Try it
Find the lines in these entries that include the word "inductive" and state how many there are, with no other words.

Given data
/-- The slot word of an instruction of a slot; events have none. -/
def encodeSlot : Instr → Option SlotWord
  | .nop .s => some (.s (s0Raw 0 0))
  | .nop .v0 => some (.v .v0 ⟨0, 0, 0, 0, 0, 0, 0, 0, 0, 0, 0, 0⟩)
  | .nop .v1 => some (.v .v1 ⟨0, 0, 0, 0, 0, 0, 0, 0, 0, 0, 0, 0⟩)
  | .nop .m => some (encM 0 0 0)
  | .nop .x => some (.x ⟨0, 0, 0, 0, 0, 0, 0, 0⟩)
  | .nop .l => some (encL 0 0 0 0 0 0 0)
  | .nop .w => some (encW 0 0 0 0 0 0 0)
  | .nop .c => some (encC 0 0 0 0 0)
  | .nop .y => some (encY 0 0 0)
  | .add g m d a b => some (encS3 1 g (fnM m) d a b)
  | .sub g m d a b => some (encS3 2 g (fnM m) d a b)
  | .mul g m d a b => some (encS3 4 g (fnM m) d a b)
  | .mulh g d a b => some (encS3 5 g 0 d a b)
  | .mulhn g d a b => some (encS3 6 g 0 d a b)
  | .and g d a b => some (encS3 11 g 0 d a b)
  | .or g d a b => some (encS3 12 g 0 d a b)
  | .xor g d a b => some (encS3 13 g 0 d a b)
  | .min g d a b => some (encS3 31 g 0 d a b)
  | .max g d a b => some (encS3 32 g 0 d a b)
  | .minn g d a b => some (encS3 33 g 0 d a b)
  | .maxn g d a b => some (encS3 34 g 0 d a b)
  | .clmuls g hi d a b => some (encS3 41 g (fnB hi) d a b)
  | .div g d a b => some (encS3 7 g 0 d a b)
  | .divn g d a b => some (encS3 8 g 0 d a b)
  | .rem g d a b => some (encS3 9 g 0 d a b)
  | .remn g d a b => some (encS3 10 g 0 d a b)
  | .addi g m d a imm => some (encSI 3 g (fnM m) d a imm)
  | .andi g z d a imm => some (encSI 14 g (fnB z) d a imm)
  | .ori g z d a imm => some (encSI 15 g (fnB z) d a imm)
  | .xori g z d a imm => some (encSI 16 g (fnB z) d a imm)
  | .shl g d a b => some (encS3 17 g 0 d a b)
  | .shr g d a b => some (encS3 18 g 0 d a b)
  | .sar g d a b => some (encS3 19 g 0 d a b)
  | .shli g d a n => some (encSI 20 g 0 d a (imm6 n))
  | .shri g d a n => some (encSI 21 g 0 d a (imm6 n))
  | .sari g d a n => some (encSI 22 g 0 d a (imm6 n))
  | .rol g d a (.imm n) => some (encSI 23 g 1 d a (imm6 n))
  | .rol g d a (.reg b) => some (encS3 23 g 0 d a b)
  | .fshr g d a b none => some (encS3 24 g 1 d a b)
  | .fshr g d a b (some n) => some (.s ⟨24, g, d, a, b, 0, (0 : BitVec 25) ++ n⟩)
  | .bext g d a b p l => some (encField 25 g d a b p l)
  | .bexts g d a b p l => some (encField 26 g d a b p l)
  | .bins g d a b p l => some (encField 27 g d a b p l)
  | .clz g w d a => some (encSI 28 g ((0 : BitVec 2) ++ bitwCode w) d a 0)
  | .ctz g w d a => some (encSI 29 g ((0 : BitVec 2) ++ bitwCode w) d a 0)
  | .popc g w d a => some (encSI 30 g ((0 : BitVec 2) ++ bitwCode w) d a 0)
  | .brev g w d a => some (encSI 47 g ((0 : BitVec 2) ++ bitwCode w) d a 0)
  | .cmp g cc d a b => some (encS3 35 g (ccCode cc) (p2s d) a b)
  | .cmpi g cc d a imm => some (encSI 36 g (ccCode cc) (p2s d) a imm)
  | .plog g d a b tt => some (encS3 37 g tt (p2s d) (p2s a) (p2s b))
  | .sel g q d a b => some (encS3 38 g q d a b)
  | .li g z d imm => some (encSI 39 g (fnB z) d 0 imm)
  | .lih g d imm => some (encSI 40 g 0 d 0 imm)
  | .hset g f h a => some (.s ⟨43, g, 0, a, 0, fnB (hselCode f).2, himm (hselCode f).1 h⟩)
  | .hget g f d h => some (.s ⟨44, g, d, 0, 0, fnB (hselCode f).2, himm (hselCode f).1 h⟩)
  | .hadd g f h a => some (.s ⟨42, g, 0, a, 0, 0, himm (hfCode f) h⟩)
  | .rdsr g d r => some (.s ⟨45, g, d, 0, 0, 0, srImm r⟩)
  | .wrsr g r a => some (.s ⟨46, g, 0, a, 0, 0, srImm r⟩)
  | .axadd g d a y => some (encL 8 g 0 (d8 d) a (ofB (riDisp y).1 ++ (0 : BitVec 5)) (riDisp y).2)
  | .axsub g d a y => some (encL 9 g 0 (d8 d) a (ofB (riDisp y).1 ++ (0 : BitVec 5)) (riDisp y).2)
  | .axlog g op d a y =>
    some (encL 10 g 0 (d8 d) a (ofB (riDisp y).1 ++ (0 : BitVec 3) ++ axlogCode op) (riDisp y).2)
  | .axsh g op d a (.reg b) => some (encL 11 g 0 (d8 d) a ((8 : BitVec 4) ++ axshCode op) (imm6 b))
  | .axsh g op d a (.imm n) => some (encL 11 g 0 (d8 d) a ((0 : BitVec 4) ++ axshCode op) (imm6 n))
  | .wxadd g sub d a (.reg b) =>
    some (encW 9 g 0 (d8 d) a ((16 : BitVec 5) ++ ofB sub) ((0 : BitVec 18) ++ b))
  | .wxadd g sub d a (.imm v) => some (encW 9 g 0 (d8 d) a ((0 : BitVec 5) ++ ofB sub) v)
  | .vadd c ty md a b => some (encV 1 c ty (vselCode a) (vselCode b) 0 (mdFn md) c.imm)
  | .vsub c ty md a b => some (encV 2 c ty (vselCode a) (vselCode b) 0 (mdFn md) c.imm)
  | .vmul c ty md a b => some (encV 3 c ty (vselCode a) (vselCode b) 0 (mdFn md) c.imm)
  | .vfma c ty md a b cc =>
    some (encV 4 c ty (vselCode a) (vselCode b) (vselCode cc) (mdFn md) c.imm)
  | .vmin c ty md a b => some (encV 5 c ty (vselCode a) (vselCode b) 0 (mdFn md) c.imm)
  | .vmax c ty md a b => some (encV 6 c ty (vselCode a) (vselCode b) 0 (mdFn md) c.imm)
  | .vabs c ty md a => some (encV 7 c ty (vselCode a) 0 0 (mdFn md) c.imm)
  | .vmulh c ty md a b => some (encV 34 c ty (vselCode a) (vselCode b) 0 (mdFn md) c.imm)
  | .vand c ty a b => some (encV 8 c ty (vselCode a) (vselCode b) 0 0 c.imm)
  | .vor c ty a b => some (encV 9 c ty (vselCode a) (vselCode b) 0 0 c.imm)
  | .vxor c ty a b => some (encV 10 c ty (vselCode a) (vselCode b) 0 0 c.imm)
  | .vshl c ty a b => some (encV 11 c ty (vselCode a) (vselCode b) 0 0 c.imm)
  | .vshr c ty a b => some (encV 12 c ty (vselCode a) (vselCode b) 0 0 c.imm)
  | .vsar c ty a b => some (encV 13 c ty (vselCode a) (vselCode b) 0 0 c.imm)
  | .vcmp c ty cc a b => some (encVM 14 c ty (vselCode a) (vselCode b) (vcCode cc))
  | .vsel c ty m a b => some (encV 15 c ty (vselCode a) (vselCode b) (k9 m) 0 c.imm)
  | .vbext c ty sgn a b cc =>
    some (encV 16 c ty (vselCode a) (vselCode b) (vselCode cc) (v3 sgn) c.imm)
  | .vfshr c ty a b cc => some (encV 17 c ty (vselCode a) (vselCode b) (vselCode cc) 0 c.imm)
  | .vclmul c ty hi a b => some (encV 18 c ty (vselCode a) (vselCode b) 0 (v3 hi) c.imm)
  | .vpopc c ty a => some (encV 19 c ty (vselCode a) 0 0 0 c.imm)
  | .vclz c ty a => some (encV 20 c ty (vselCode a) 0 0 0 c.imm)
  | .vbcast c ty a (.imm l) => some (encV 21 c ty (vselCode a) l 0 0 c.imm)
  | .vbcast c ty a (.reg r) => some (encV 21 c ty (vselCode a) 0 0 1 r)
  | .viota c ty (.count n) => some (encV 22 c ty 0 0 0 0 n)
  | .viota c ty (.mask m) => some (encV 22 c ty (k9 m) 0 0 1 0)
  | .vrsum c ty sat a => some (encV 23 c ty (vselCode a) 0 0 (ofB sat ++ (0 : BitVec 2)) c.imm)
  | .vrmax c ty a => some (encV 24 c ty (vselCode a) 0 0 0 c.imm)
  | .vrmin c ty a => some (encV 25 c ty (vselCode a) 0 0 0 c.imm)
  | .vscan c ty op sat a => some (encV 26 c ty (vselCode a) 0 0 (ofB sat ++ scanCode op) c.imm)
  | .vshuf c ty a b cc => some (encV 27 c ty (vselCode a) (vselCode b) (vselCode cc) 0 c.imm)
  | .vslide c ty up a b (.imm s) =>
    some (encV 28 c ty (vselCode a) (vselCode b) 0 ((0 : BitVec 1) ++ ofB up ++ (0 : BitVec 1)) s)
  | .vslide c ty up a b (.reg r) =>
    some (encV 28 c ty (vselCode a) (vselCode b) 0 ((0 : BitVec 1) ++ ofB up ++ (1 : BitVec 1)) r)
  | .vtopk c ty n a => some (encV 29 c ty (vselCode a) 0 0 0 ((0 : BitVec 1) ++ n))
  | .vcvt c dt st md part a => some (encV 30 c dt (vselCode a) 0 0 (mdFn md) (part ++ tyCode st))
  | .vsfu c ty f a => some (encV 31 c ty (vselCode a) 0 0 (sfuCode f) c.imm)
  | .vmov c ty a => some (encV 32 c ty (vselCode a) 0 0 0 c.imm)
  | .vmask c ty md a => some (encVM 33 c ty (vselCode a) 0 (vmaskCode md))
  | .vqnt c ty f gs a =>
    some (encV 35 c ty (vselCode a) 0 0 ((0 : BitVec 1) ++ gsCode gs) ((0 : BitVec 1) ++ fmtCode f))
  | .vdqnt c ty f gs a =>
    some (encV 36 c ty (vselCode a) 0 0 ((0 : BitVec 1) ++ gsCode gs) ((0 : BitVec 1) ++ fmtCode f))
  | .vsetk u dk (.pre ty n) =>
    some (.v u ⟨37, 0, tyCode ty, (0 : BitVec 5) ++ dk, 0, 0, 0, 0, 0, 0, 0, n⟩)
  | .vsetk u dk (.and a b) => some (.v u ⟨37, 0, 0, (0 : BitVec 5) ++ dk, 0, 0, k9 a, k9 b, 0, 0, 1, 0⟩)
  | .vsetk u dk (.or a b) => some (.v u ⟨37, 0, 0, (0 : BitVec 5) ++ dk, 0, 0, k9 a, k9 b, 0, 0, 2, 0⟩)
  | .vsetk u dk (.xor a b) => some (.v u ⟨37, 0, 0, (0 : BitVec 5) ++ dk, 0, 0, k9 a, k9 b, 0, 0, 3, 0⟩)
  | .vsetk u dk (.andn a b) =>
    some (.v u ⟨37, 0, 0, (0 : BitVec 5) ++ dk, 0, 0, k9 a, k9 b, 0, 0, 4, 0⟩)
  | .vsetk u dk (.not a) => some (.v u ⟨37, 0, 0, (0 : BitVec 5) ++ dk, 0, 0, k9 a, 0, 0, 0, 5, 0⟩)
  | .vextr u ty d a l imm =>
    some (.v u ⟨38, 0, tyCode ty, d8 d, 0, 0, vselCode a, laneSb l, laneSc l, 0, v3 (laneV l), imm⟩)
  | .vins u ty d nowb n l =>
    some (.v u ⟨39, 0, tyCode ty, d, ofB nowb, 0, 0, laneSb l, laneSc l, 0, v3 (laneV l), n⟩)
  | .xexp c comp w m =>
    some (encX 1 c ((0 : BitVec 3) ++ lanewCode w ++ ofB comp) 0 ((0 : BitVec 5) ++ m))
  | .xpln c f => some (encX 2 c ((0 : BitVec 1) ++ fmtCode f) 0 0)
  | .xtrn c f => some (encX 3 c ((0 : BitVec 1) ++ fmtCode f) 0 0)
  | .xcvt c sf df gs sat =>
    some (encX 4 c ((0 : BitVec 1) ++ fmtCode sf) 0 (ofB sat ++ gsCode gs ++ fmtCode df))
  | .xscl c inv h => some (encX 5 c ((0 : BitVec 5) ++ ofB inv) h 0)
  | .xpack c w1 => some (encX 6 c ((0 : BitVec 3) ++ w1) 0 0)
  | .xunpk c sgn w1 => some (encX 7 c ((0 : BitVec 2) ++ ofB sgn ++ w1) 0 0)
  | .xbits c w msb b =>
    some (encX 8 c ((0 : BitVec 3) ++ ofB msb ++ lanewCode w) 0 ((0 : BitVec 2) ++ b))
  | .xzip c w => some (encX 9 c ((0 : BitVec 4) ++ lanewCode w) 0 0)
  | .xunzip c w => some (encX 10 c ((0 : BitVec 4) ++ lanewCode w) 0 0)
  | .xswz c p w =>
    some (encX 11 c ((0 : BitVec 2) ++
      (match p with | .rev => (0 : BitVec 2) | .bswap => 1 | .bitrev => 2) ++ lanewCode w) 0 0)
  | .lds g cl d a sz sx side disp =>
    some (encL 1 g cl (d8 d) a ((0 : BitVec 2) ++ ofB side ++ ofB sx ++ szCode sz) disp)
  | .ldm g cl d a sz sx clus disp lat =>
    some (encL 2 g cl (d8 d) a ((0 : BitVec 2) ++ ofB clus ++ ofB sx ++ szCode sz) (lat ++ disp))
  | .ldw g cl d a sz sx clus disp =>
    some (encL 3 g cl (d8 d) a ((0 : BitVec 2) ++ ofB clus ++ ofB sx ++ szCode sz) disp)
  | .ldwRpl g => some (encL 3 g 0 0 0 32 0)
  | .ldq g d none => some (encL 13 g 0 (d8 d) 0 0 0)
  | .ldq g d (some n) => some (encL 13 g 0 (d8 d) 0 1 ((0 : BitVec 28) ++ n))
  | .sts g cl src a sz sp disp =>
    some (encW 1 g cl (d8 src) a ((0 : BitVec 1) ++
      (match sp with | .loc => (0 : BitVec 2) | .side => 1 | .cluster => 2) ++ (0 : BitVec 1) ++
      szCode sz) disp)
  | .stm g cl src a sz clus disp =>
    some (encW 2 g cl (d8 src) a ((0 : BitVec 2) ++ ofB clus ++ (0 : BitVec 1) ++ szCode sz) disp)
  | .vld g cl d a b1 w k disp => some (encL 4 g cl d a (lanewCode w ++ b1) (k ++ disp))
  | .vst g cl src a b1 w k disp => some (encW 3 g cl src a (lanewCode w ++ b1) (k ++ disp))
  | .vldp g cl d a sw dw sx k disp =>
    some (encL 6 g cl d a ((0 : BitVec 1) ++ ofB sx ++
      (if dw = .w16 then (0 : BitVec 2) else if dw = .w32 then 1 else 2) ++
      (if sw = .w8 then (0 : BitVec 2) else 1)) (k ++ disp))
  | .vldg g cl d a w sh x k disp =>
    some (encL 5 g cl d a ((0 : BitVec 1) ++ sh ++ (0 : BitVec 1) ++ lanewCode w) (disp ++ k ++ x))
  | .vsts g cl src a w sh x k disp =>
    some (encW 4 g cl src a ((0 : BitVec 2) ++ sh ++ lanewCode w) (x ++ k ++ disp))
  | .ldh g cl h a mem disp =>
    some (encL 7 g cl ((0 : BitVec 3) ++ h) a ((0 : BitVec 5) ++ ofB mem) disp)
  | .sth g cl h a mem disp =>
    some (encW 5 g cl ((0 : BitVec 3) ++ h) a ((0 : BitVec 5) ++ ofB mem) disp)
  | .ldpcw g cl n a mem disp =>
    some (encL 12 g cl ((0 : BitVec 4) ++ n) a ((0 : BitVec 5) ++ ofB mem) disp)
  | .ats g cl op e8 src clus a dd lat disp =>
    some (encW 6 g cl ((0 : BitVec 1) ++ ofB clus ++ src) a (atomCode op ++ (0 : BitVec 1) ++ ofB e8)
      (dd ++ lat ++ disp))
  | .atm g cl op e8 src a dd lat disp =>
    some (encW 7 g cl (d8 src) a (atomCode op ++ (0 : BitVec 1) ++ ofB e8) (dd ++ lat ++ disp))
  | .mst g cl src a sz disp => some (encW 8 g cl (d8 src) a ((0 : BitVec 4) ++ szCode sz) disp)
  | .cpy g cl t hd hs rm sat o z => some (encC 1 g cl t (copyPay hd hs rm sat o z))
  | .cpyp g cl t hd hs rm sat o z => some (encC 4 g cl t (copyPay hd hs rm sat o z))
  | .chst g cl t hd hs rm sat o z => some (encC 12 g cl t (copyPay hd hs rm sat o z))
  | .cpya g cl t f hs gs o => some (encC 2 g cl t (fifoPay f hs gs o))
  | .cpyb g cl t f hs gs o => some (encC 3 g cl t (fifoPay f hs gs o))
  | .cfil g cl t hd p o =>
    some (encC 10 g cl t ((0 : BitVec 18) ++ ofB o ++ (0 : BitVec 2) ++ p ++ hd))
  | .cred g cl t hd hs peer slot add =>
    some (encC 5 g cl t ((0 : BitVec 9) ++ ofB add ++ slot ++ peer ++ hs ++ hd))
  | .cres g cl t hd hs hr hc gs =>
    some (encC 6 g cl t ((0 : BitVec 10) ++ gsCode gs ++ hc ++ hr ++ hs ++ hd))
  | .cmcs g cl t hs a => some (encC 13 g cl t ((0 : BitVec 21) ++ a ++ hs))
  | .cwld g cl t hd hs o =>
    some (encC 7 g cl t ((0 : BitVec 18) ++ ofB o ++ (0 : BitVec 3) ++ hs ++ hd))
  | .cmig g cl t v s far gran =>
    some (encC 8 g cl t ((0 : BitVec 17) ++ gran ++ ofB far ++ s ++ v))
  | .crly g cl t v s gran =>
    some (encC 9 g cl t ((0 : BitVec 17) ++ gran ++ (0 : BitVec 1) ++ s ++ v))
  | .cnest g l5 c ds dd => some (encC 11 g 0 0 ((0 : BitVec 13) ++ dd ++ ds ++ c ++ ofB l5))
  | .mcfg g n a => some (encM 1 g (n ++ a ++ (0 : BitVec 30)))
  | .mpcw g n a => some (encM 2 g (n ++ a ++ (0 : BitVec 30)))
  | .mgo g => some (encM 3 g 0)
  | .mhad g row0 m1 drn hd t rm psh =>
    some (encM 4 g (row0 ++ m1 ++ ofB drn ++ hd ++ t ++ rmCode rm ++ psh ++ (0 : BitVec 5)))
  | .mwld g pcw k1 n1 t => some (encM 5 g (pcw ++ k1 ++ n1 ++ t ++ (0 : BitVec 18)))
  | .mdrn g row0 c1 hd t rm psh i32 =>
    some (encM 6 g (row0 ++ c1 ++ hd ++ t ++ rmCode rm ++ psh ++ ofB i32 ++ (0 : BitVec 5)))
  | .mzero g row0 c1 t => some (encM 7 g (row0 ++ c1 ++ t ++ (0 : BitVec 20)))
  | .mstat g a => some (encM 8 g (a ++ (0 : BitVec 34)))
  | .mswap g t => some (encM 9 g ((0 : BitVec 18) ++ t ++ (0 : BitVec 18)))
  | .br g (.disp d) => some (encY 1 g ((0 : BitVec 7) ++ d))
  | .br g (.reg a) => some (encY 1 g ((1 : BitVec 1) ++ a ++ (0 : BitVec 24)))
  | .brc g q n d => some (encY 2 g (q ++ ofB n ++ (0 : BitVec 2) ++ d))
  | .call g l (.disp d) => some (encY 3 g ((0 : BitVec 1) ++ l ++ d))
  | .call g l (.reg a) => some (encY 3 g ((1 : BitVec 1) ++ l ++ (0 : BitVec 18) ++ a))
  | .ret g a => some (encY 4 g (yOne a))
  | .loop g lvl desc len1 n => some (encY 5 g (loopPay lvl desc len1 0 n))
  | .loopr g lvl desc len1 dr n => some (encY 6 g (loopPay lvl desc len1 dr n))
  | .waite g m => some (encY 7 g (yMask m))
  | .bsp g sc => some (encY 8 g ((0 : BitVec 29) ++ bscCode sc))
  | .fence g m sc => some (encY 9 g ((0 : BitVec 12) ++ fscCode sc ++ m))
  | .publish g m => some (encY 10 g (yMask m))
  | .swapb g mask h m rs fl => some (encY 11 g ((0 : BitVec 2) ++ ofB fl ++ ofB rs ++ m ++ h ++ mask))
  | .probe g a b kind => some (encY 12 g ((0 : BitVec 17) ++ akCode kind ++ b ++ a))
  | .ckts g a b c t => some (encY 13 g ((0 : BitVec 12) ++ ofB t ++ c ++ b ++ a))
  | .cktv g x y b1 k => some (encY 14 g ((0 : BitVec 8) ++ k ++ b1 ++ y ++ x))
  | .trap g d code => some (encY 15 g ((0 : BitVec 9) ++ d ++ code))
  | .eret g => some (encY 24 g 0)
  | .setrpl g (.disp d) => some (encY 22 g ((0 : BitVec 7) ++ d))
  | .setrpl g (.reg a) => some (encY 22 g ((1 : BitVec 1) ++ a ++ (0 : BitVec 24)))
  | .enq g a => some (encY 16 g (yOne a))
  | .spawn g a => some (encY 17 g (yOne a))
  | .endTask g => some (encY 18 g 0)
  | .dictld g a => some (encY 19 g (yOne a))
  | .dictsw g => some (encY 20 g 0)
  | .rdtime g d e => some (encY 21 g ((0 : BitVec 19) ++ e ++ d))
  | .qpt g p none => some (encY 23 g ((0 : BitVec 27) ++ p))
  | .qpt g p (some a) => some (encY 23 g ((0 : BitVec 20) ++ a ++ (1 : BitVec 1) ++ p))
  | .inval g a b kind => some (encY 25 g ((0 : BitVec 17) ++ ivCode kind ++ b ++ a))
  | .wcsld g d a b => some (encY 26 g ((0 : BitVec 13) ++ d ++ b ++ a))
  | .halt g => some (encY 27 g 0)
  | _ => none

...

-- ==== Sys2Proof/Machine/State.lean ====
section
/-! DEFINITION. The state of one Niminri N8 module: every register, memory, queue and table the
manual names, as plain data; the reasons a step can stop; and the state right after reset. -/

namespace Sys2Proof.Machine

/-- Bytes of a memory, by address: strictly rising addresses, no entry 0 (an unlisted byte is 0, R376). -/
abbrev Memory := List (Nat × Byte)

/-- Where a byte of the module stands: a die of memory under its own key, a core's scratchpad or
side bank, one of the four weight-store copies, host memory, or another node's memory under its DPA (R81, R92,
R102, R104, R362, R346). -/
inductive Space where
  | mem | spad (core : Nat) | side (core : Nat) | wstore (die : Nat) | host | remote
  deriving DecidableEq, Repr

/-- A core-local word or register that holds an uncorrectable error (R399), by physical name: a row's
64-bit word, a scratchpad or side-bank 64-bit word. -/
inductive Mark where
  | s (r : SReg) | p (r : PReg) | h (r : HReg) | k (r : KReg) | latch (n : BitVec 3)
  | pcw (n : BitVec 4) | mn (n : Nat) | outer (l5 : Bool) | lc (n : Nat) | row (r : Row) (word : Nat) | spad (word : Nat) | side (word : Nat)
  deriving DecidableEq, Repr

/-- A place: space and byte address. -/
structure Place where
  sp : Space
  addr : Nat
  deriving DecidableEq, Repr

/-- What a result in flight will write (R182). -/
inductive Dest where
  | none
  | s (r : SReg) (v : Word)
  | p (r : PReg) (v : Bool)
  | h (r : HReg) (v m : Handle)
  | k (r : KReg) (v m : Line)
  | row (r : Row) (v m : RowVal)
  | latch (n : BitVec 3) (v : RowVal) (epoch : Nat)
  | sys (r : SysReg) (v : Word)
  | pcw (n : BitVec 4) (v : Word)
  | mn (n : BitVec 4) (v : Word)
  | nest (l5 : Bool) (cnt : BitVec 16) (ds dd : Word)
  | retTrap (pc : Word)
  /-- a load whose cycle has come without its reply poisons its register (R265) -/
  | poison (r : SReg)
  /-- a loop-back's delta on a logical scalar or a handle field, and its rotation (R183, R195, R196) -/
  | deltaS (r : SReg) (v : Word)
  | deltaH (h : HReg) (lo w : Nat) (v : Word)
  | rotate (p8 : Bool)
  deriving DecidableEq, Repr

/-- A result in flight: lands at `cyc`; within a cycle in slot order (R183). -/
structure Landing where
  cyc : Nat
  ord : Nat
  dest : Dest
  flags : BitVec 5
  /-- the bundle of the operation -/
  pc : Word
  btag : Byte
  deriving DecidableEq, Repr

Result of this task
3